You might think that a book about tidying is not destined for popularity. But you would be wrong: Marie Kondo’s The Life-Changing Magic of Tidying has sold 1.5 million copies. Kondo has become something of a celebrity—she has been written about in the New York Times and is the subject of a TV movie in Japan. She is in such high demand that she has stopped accepting clients; there is a waiting list for the waiting list.
In her book, Kondo explains that her passion for tidying began when she was a child. But no matter what she tried, a mess would always reappear. One afternoon when she was a teenager, she broke down in tears, frustrated by her failure and she fell asleep in despair. In her book, she claims that she heard a voice telling her to “look more closely at what is there.” This inspired her to create her KonMari method for tidying. While some readers may be skeptical about Kondo’s epiphany, the success of her book suggests that, spiritual awakening or not, she is on to something.

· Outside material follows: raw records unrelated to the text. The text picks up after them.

-- ==== Sys2Proof/Machine/Float.lean ====
section
/-! DEFINITION. Floating-point arithmetic (45_orfpx.md R601-R606): IEEE 754 operations on exact rational values, rounded
once. What IEEE 754 leaves open is a parameter of `Config` (tininess, denormals) or a free value (NaN results, integer
results out of range), entry 19. -/

namespace Sys2Proof.Machine

/-- A floating-point format: widths of the exponent and fraction fields (R601). -/
structure Fmt where
  ebits : Nat
  fbits : Nat
  deriving DecidableEq, Repr

/-- Single precision (R601). -/
def Fmt.single : Fmt := { ebits := 8, fbits := 23 }

/-- Double precision (R601). -/
def Fmt.double : Fmt := { ebits := 11, fbits := 52 }

/-- The width of the format in bits. -/
def Fmt.width (f : Fmt) : Nat := 1 + f.ebits + f.fbits

/-- The exponent bias (R601). -/
def Fmt.bias (f : Fmt) : Int := 2 ^ (f.ebits - 1) - 1

/-- The exponent of the least normal number. -/
def Fmt.emin (f : Fmt) : Int := 1 - f.bias

/-- The greatest biased exponent: infinities and NaNs. -/
def Fmt.emax (f : Fmt) : Nat := 2 ^ f.ebits - 1

/-- A floating-point datum: a NaN, an infinity, or the number `±man · 2^exp`. -/
inductive FVal where
  | nan (signalling : Bool)
  | inf (neg : Bool)
  | num (neg : Bool) (man : Nat) (exp : Int)
  deriving DecidableEq, Repr

/-- Rounding modes, FPCSR[RM] (10_state.md R75). -/
inductive RMode where
  | nearest
  | zero
  | up
  | down
  deriving DecidableEq, Repr

/-- FPCSR[RM]. -/
def RMode.ofBits (b : BitVec 2) : RMode :=
  if b = 0 then .nearest else if b = 1 then .zero else if b = 2 then .up else .down

/-- The status flags an operation signals: FPCSR bits 11:3 (R603). -/
structure FFlags where
  ovf : Bool := false
  unf : Bool := false
  snf : Bool := false
  qnf : Bool := false
  zf : Bool := false
  ixf : Bool := false
  ivf : Bool := false
  inf : Bool := false
  dzf : Bool := false
  deriving DecidableEq, Repr

/-- The flags in the order of FPCSR bits 11:3. -/
def FFlags.bits (f : FFlags) : BitVec 9 :=
  (BitVec.ofBool f.dzf ++ BitVec.ofBool f.inf ++ BitVec.ofBool f.ivf ++ BitVec.ofBool f.ixf ++ BitVec.ofBool f.zf ++
    BitVec.ofBool f.qnf ++ BitVec.ofBool f.snf ++ BitVec.ofBool f.unf ++ BitVec.ofBool f.ovf : BitVec 9)

/-- The result of an operation: a bit pattern, some quiet NaN, or some integer (U12, U14). -/
inductive FOut where
  | bits (n : Nat)
  | quietNan
  | anyInt
  deriving DecidableEq, Repr

/-- A result with its flags. -/
structure FRes where
  out : FOut
  flags : FFlags
  deriving DecidableEq, Repr

/-- What an operation needs to know besides its operands. -/
structure FEnv where
  mode : RMode
  tinyAfter : Bool
  denormals : Bool
  deriving DecidableEq, Repr

/-! ## Packing and unpacking -/

/-- The datum of a bit pattern. A NaN whose top fraction bit is one is quiet, else signalling (PRESUMED from IEEE 754, entry 19;
45_orfpx.md R618 shows 0x7FC00000 as a quiet NaN and gives no rule). Without denormal support a denormal operand is a zero of its
sign (U13). -/
def unpack (f : Fmt) (env : FEnv) (n : Nat) : FVal :=
  let neg := n / 2 ^ (f.ebits + f.fbits) % 2 == 1
  let e := n / 2 ^ f.fbits % 2 ^ f.ebits
  let m := n % 2 ^ f.fbits
  if e = f.emax then (if m = 0 then .inf neg else .nan (decide (m < 2 ^ (f.fbits - 1))))
  else if e = 0 then .num neg (if env.denormals then m else 0) (f.emin - f.fbits)
  else .num neg (2 ^ f.fbits + m) (e - f.bias - f.fbits)

/-- The bit pattern with a sign, a biased exponent and a fraction. -/
def pack (f : Fmt) (neg : Bool) (e m : Nat) : Nat := neg.toNat * 2 ^ (f.ebits + f.fbits) + e * 2 ^ f.fbits + m

/-- A quiet NaN whose sign and payload come from a free value (U12). -/
def quietNanFrom (f : Fmt) (w : Word) : Nat :=
  pack f (w.getLsbD (f.width - 1)) f.emax (2 ^ (f.fbits - 1) + w.toNat % 2 ^ (f.fbits - 1))

/-- An infinite result. -/
def infResult (f : Fmt) (neg : Bool) (fl : FFlags) : FRes :=
  { out := .bits (pack f neg f.emax 0), flags := { fl with inf := true } }

/-- A zero result. -/
def zeroResult (f : Fmt) (neg : Bool) (fl : FFlags) : FRes :=
  { out := .bits (pack f neg 0 0), flags := { fl with zf := true } }

/-- A NaN result (R603: QNF). -/
def nanResult (fl : FFlags) : FRes := { out := .quietNan, flags := { fl with qnf := true } }

/-- An invalid operation: IVF and a quiet NaN. -/
def invalidResult : FRes := nanResult { ivf := true }

/-! ## Rounding -/

/-- Whether `m + rem/den` is rounded up, away from zero for its sign (R602, R75). -/
def roundsUp (mode : RMode) (neg : Bool) (m rem den : Nat) : Bool :=
  match mode with
  | .nearest => decide (2 * rem > den) || (decide (2 * rem = den) && m % 2 == 1)
  | .zero => false
  | .up => !neg && rem != 0
  | .down => neg && rem != 0

/-- The numerator of `p/q · 2^e` scaled by `2^-t`. -/
def scaledNum (p : Nat) (e t : Int) : Nat := p * 2 ^ (e - t).toNat

/-- The denominator of `p/q · 2^e` scaled by `2^-t`. -/
def scaledDen (q : Nat) (e t : Int) : Nat := q * 2 ^ (t - e).toNat

/-- The exponent `k` with `2^k ≤ p/q · 2^e < 2^(k+1)`, for positive `p` and `q`. -/
def binade (p q : Nat) (e : Int) : Int :=
  let k := (Nat.log2 p : Int) - Nat.log2 q
  if scaledNum p 0 k < scaledDen q 0 k then k - 1 + e else k + e

/-- The significand of `p/q · 2^e` rounded to a multiple of `2^t`, and whether it is exact. -/
def roundAt (mode : RMode) (neg : Bool) (p q : Nat) (e t : Int) : Nat × Bool :=
  let n := scaledNum p e t
  let d := scaledDen q e t
  (n / d + (roundsUp mode neg (n / d) (n % d) d).toNat, n % d == 0)

/-- The result of an overflow in a rounding mode. -/
def overflowResult (f : Fmt) (mode : RMode) (neg : Bool) : FRes :=
  let toInf :=
    match mode with
    | .nearest => true
    | .zero => false
    | .up => !neg
    | .down => neg
  if toInf then infResult f neg { ovf := true, ixf := true }
  else { out := .bits (pack f neg (f.emax - 1) (2 ^ f.fbits - 1)), flags := { ovf := true, ixf := true } }

/-- The exact value `±p/q · 2^e` (`p`, `q` positive) rounded to the format, with its flags (R602, R603). Underflow is
signalled for a tiny inexact result; when tininess is detected is the parameter `fpTinyAfter` (U13). Without denormal support a
denormal result becomes a zero of its sign and signals UNF, IXF and ZF (DESIGN CHOICE, entry 19: no rule names the flags). -/
def roundResult (f : Fmt) (env : FEnv) (neg : Bool) (p q : Nat) (e : Int) : FRes :=
  let k := binade p q e
  let t := max k f.emin - f.fbits
  let r := roundAt env.mode neg p q e t
  let carries := (roundAt env.mode neg p q e (k - f.fbits)).1 == 2 ^ (f.fbits + 1)
  let tiny := decide (k < f.emin) && !(env.tinyAfter && k == f.emin - 1 && carries)
  let fl : FFlags := { unf := tiny && !r.2, ixf := !r.2 }
  if r.1 = 0 then zeroResult f neg fl
  else if r.1 < 2 ^ f.fbits then
    if env.denormals then { out := .bits (pack f neg 0 r.1), flags := fl }
    else zeroResult f neg { unf := true, ixf := true }
  else
    let up := r.1 == 2 ^ (f.fbits + 1)
    let be := (t + f.fbits + f.bias + (if up then 1 else 0)).toNat
    if f.emax ≤ be then overflowResult f env.mode neg
    else { out := .bits (pack f neg be (if up then 0 else r.1 - 2 ^ f.fbits)), flags := fl }

/-! ## Operations -/

/-- A NaN among the operands: a signalling one is an invalid operation. -/
def nanOperand (a b : FVal) : Option FRes :=
  match a, b with
  | .nan true, _ => some invalidResult
  | _, .nan true => some invalidResult
  | .nan false, _ => some (nanResult {})
  | _, .nan false => some (nanResult {})
  | _, _ => none

/-- A significand with its sign. -/
def signedMan (neg : Bool) (m : Nat) : Int := if neg then -(m : Int) else m

/-- `a + b` of two numbers; an exact zero sum is +0 except when both are -0 or the mode rounds down (R611). -/
def addNums (f : Fmt) (env : FEnv) (na : Bool) (ma : Nat) (ea : Int) (nb : Bool) (mb : Nat) (eb : Int) : FRes :=
  let e := min ea eb
  let z := signedMan na (ma * 2 ^ (ea - e).toNat) + signedMan nb (mb * 2 ^ (eb - e).toNat)
  if z = 0 then zeroResult f (if na = nb then na else env.mode == .down) {}
  else roundResult f env (decide (z < 0)) z.natAbs 1 e

/-- `a + b` (R610). -/
def fpAdd (f : Fmt) (env : FEnv) (a b : FVal) : FRes :=
  match nanOperand a b with
  | some r => r
  | none =>
    match a, b with
    | .inf na, .inf nb => if na = nb then infResult f na {} else invalidResult
    | .inf na, _ => infResult f na {}
    | _, .inf nb => infResult f nb {}
    | .num na ma ea, .num nb mb eb => addNums f env na ma ea nb mb eb
    | _, _ => invalidResult

/-- A datum with its sign changed. -/
def FVal.negate : FVal → FVal
  | .nan s => .nan s
  | .inf n => .inf (!n)
  | .num n m e => .num (!n) m e

/-- `a - b` (R611). -/
def fpSub (f : Fmt) (env : FEnv) (a b : FVal) : FRes := fpAdd f env a b.negate

/-- `a · b` (R612). -/
def fpMul (f : Fmt) (env : FEnv) (a b : FVal) : FRes :=
  match nanOperand a b with
  | some r => r
  | none =>
    match a, b with
    | .inf na, .inf nb => infResult f (na != nb) {}
    | .inf na, .num nb mb _ => if mb = 0 then invalidResult else infResult f (na != nb) {}
    | .num na ma _, .inf nb => if ma = 0 then invalidResult else infResult f (na != nb) {}
    | .num na ma ea, .num nb mb eb =>
      if ma = 0 ∨ mb = 0 then zeroResult f (na != nb) {} else roundResult f env (na != nb) (ma * mb) 1 (ea + eb)
    | _, _ => invalidResult

/-- `a / b` (R613): a finite non-zero number by zero signals divideByZero. -/
def fpDiv (f : Fmt) (env : FEnv) (a b : FVal) : FRes :=
  match nanOperand a b with
  | some r => r
  | none =>
    match a, b with
    | .inf _, .inf _ => invalidResult
    | .inf na, .num nb _ _ => infResult f (na != nb) {}
    | .num na _ _, .inf nb => zeroResult f (na != nb) {}
    | .num na ma ea, .num nb mb eb =>
      if mb = 0 then (if ma = 0 then invalidResult else infResult f (na != nb) { dzf := true })
      else if ma = 0 then zeroResult f (na != nb) {}
      else roundResult f env (na != nb) ma mb (ea - eb)
    | _, _ => invalidResult

/-- The remainder of `x` by `y > 0` with the quotient truncated, or nearest with ties to even (R606). -/
def remainderOf (kind : RemKind) (x y : Nat) : Int :=
  match kind with
  | .trunc => (x % y : Nat)
  | .ieee =>
    if 2 * (x % y) > y ∨ (2 * (x % y) = y ∧ x / y % 2 = 1) then (x % y : Nat) - (y : Int) else (x % y : Nat)

/-- A result that is never inexact and, underflow being a tiny inexact result, never underflows (R603, R606). -/
def FRes.neverInexact (r : FRes) : FRes := { r with flags := { r.flags with unf := false, ixf := false } }

/-- `lf.rem` (R606, R614): exact, so never inexact, also where a remainder that would be denormal is flushed to zero; a zero
result has the sign of `a`, and an infinite `b` leaves `a` (PRESUMED, entry 20). -/
def fpRem (f : Fmt) (env : FEnv) (kind : RemKind) (a b : FVal) : FRes :=
  match nanOperand a b with
  | some r => r
  | none =>
    match a, b with
    | .inf _, _ => invalidResult
    | .num na ma ea, .inf _ => if ma = 0 then zeroResult f na {} else (roundResult f env na ma 1 ea).neverInexact
    | .num na ma ea, .num _ mb eb =>
      if mb = 0 then invalidResult
      else
        let e := min ea eb
        let r := remainderOf kind (ma * 2 ^ (ea - e).toNat) (mb * 2 ^ (eb - e).toNat)
        if r = 0 then zeroResult f na {} else (roundResult f env (na != decide (r < 0)) r.natAbs 1 e).neverInexact
    | _, _ => invalidResult

/-- `lf.itof` (R606): the integer rounded to the format. -/
def fpOfInt (f : Fmt) (env : FEnv) (z : Int) : FRes :=
  if z = 0 then zeroResult f false {} else roundResult f env (decide (z < 0)) z.natAbs 1 0

/-- `lf.ftoi` to a signed integer of the format's width, as the bits of the result (R606): out of range, infinite or
NaN is invalid and the integer is undefined (U14); whether it is 0, and so ZF, `FRes.flagsAt` says. -/
def fpToInt (f : Fmt) (env : FEnv) (a : FVal) : FRes :=
  match a with
  | .num neg m e =>
    let r := roundAt env.mode neg m 1 e 0
    let z := signedMan neg r.1
    if z < -(2 ^ (f.width - 1)) ∨ z ≥ 2 ^ (f.width - 1) then { out := .anyInt, flags := { ivf := true } }
    else { out := .bits (BitVec.ofInt f.width z).toNat, flags := { zf := decide (z = 0), ixf := !r.2 } }
  | _ => { out := .anyInt, flags := { ivf := true } }

/-- A number scaled to a common exponent, or an infinity beyond every number, for comparison. -/
def orderKey (e : Int) (v : FVal) : Int × Int :=
  match v with
  | .num n m x => (0, signedMan n (m * 2 ^ (x - e).toNat))
  | .inf n => (if n then -1 else 1, 0)
  | .nan _ => (0, 0)

/-- The exponent of a number, for scaling. -/
def FVal.expOr (v : FVal) : Int :=
  match v with
  | .num _ _ e => e
  | _ => 0

/-- `a < b` of two data that are not NaNs. -/
def fpLess (a b : FVal) : Bool :=
  let e := min a.expOr b.expOr
  let x := orderKey e a
  let y := orderKey e b
  decide (x.1 < y.1) || (decide (x.1 = y.1) && decide (x.2 < y.2))

/-- A datum is a NaN. -/
def FVal.isNan : FVal → Bool
  | .nan _ => true
  | _ => false

/-- The relations of the compares (R605). -/
inductive FRel where
  | eq
  | ne
  | gt
  | ge
  | lt
  | le
  deriving DecidableEq, Repr

/-- An IEEE comparison: with a NaN the operands are unordered, and only `ne` holds (R605). -/
def fpCompare (r : FRel) (a b : FVal) : Bool :=
  if a.isNan || b.isNan then r == .ne
  else
    match r with
    | .eq => !fpLess a b && !fpLess b a
    | .ne => fpLess a b || fpLess b a
    | .gt => fpLess b a
    | .ge => !fpLess a b
    | .lt => fpLess a b
    | .le => !fpLess b a

/-! ## Operations on registers -/

/-- The environment of an operation: FPCSR[RM] and the parameters of U13. -/
def State.fpEnv (s : State) : FEnv :=
  { mode := RMode.ofBits (s.fpcsr.extractLsb' 1 2), tinyAfter := s.cfg.fpTinyAfter, denormals := s.cfg.fpDenormals }

/-- The operand of a register in a format: its low half for single precision, all of it for double (R601). -/
def State.fpReg (s : State) (f : Fmt) (r : Reg) : FVal := unpack f s.fpEnv ((s.gpr r).toNat % 2 ^ f.width)

/-- The value to be written and the state after drawing what is open in it (U12, U14). -/
def State.fpOut (s : State) (f : Fmt) (o : FOut) : Word × State :=
  match o with
  | .bits n => (BitVec.ofNat 64 n, s)
  | .quietNan => (BitVec.ofNat 64 (quietNanFrom f s.draw.1), s.draw.2)
  | .anyInt => (BitVec.ofNat 64 (s.draw.1.toNat % 2 ^ f.width), s.draw.2)

/-- The flags of a result whose written value is `v`: an integer that the operation leaves open sets ZF where it is 0
(R603, R617). -/
def FRes.flagsAt (r : FRes) (v : Word) : FFlags :=
  match r.out with
  | .anyInt => { r.flags with zf := v == 0 }
  | _ => r.flags

/-- FPCSR with an operation's flags ORed in (R603, 92_eei_decisions.md D28). -/
def State.orFlags (s : State) (fl : FFlags) : State := { s with fpcsr := s.fpcsr ||| (fl.bits.setWidth 32 <<< 3) }

/-- Completing a floating-point operation: the register and the flags are written, then Floating Point is raised where
FPCSR[FPEE] = 1 and a trapping flag was produced (R604). -/
def State.finishFp (s : State) (f : Fmt) (rd : Reg) (r : FRes) : Result :=
  let v := (s.fpOut f r.out).1
  let t := ((s.fpOut f r.out).2.setGpr rd v).orFlags (r.flagsAt v)
  if s.fpcsr.getLsbD 0 && ((r.flagsAt v).bits &&& s.cfg.fpTrapMask) != 0 then t.raise .floatingPoint 0
  else .next t.advance

/-- A two-operand arithmetic instruction. -/
def State.fpOp2 (s : State) (f : Fmt) (op : Fmt → FEnv → FVal → FVal → FRes) (rd ra rb : Reg) : Result :=
  s.finishFp f rd (op f s.fpEnv (s.fpReg f ra) (s.fpReg f rb))

/-- A compare: SR[F] and nothing else (R605). -/
def State.fpCmp (s : State) (f : Fmt) (r : FRel) (ra rb : Reg) : Result :=
  .next (s.setFlag (fpCompare r (s.fpReg f ra) (s.fpReg f rb))).advance

/-- The signed integer operand of `lf.itof` (R606). -/
def State.fpIntReg (s : State) (f : Fmt) (r : Reg) : Int := (BitVec.ofNat f.width (s.gpr r).toNat).toInt

end Sys2Proof.Machine
end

The core of the book describes her method, which is surprisingly simple. It requires just two actions: discarding and deciding where to store things. Of the two, she views discarding as the more important – but each item needs “proper consideration.” The best way to decide whether to keep something is to ask yourself: “Does it spark joy?” This seems like a high bar, but she claims that it is the most effective method for creating a tidy environment.
For those who worry that messy toddlers or disorderly partners will ruin their newfound tidiness, Kondo has an answer. She struggled with her own family’s refusal to tidy up, at one point secretly throwing away their belongings. Her advice for anyone with the same problem is to check their own space, where they will almost certainly find that it is not clear. Kondo claims that, once you tidy your own space, it “sets off a chain reaction,” encouraging the rest of the family to do the same.
This book is ideal for anyone who struggles with the stress of tidying. Simple, well-explained and entertaining, Kondo’s guide makes for a great read. She insists that her method builds a new mindset; that you only have to experience a state of perfect order once to maintain it. She claims, surprisingly, that she only tidies her house once or twice a year. Why? “Because it is already tidy.”